▶ _Given information_
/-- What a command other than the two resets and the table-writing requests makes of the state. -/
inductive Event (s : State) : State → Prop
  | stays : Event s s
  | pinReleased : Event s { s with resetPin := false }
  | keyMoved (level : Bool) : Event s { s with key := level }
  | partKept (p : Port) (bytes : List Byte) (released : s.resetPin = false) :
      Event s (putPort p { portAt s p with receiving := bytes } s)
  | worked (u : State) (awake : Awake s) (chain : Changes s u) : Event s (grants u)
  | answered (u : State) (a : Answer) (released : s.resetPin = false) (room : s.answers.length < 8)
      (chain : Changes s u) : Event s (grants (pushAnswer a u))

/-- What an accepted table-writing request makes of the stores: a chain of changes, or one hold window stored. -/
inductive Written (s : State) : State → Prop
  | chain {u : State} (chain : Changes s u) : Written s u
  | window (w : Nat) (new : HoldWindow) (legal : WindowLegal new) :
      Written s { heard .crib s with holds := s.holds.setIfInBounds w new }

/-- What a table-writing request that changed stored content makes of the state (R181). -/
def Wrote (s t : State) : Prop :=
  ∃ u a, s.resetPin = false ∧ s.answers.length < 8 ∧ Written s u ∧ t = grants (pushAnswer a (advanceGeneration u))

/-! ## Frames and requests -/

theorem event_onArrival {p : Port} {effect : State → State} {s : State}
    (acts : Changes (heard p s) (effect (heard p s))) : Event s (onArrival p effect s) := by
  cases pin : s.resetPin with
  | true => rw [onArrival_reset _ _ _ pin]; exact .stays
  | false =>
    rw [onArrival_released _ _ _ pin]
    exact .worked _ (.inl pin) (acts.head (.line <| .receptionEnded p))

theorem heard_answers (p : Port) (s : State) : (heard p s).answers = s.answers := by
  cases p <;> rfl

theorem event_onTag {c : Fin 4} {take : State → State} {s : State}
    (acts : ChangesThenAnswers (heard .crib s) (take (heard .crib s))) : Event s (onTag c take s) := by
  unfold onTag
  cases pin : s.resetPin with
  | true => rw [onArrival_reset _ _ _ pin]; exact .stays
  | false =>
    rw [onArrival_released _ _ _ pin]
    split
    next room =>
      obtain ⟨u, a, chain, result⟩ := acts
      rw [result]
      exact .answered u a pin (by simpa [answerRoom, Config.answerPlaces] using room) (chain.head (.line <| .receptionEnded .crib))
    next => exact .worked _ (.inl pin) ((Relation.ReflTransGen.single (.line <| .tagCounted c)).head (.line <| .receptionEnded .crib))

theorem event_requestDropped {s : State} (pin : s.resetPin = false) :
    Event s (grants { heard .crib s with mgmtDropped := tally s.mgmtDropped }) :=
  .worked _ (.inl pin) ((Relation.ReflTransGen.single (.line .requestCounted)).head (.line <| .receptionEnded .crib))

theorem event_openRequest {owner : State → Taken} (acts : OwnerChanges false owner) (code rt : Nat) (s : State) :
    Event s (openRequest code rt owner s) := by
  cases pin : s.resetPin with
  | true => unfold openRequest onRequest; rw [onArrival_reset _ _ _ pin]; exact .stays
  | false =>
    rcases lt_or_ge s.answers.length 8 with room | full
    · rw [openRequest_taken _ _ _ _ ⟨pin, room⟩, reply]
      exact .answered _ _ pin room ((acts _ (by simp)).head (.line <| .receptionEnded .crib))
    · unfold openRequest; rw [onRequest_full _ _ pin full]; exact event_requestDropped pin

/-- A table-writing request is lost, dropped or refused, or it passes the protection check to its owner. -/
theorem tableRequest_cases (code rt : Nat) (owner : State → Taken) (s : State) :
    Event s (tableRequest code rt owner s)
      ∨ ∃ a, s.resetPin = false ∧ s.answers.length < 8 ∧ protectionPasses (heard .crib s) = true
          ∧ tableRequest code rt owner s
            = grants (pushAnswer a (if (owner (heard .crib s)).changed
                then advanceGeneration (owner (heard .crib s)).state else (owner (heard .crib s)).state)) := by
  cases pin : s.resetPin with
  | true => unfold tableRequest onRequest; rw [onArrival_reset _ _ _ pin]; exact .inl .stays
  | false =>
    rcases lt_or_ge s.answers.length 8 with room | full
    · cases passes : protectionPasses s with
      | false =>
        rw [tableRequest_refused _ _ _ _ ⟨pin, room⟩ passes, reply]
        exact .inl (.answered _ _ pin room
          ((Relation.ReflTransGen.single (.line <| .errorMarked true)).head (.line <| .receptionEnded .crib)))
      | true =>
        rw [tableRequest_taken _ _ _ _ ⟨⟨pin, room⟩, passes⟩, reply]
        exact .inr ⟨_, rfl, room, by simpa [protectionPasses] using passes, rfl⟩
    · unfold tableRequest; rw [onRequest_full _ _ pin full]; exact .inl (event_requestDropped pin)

--

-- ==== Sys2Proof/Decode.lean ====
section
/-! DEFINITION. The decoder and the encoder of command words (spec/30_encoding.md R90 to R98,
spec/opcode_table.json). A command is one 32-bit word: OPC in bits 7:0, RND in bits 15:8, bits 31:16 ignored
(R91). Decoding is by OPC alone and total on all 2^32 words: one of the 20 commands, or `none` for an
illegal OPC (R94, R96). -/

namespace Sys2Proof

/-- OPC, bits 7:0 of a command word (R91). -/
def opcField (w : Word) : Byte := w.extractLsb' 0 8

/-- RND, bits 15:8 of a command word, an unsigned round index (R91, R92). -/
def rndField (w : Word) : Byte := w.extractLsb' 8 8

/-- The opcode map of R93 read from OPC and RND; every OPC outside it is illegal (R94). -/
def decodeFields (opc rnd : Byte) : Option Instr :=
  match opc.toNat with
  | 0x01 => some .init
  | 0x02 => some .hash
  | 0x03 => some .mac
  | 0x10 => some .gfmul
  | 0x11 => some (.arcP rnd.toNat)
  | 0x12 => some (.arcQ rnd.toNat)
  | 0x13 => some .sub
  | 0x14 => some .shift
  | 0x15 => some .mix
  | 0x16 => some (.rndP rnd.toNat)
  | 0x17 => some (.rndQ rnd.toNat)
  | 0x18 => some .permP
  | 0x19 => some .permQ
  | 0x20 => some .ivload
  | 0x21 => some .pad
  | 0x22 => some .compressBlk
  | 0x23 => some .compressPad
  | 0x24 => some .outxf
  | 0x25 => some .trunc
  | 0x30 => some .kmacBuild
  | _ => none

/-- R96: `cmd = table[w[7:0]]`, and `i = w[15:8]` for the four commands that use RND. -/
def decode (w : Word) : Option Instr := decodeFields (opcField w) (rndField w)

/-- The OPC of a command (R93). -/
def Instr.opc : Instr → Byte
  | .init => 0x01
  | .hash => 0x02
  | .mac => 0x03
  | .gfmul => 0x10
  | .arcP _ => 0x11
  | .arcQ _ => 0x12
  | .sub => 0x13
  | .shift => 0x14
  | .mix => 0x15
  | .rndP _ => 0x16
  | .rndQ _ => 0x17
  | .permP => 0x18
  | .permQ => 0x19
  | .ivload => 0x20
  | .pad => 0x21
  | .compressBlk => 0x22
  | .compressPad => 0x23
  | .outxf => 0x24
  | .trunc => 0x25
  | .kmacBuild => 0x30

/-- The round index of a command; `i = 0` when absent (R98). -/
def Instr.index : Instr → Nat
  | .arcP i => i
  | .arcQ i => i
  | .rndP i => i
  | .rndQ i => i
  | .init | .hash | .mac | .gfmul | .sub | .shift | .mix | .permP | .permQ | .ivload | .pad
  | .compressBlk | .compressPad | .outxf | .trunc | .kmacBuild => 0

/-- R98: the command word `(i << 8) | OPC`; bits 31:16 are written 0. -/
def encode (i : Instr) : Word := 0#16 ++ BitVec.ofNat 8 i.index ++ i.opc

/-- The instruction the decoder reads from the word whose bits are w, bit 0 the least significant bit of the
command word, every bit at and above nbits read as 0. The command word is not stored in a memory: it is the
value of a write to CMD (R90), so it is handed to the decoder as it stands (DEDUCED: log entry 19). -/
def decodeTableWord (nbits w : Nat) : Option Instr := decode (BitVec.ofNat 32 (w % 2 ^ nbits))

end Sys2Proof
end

* * *

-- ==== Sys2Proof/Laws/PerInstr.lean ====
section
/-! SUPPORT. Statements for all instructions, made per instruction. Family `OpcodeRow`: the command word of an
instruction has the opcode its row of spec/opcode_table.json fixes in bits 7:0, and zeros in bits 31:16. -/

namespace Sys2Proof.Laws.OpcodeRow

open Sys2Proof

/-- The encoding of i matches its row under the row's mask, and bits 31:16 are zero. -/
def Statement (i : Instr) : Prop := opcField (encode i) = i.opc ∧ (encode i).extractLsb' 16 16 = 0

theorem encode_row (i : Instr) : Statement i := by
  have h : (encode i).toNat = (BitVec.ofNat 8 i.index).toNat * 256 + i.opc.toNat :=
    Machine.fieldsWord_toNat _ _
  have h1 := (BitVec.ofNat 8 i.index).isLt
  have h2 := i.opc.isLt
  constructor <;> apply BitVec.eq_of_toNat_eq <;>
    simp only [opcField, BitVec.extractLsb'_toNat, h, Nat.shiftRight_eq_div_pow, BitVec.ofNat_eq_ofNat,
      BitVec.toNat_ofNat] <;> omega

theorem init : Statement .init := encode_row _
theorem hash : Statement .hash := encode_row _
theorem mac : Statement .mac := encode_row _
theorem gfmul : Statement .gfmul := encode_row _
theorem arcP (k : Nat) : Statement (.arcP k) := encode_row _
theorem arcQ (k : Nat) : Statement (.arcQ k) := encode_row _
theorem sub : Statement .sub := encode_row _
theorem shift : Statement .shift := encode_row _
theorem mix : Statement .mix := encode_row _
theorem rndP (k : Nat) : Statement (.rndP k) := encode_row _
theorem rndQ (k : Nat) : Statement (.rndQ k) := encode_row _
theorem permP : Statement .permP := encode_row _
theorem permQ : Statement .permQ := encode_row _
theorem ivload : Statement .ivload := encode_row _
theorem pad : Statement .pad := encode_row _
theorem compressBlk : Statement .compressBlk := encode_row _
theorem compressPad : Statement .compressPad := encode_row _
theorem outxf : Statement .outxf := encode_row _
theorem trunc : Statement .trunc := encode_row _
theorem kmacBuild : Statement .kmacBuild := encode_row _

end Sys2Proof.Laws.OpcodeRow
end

▶ _Instructions for the task_
Reproducing the whole listing above is not the task. Copy exactly only the lines from the one with "the state. -/" to the one with "s with holds", both kept.

▶ _Reply to the exercise_
/-- What a command other than the two resets and the table-writing requests makes of the state. -/
inductive Event (s : State) : State → Prop
  | stays : Event s s
  | pinReleased : Event s { s with resetPin := false }
  | keyMoved (level : Bool) : Event s { s with key := level }
  | partKept (p : Port) (bytes : List Byte) (released : s.resetPin = false) :
      Event s (putPort p { portAt s p with receiving := bytes } s)
  | worked (u : State) (awake : Awake s) (chain : Changes s u) : Event s (grants u)
  | answered (u : State) (a : Answer) (released : s.resetPin = false) (room : s.answers.length < 8)
      (chain : Changes s u) : Event s (grants (pushAnswer a u))

/-- What an accepted table-writing request makes of the stores: a chain of changes, or one hold window stored. -/
inductive Written (s : State) : State → Prop
  | chain {u : State} (chain : Changes s u) : Written s u
  | window (w : Nat) (new : HoldWindow) (legal : WindowLegal new) :
      Written s { heard .crib s with holds := s.holds.setIfInBounds w new }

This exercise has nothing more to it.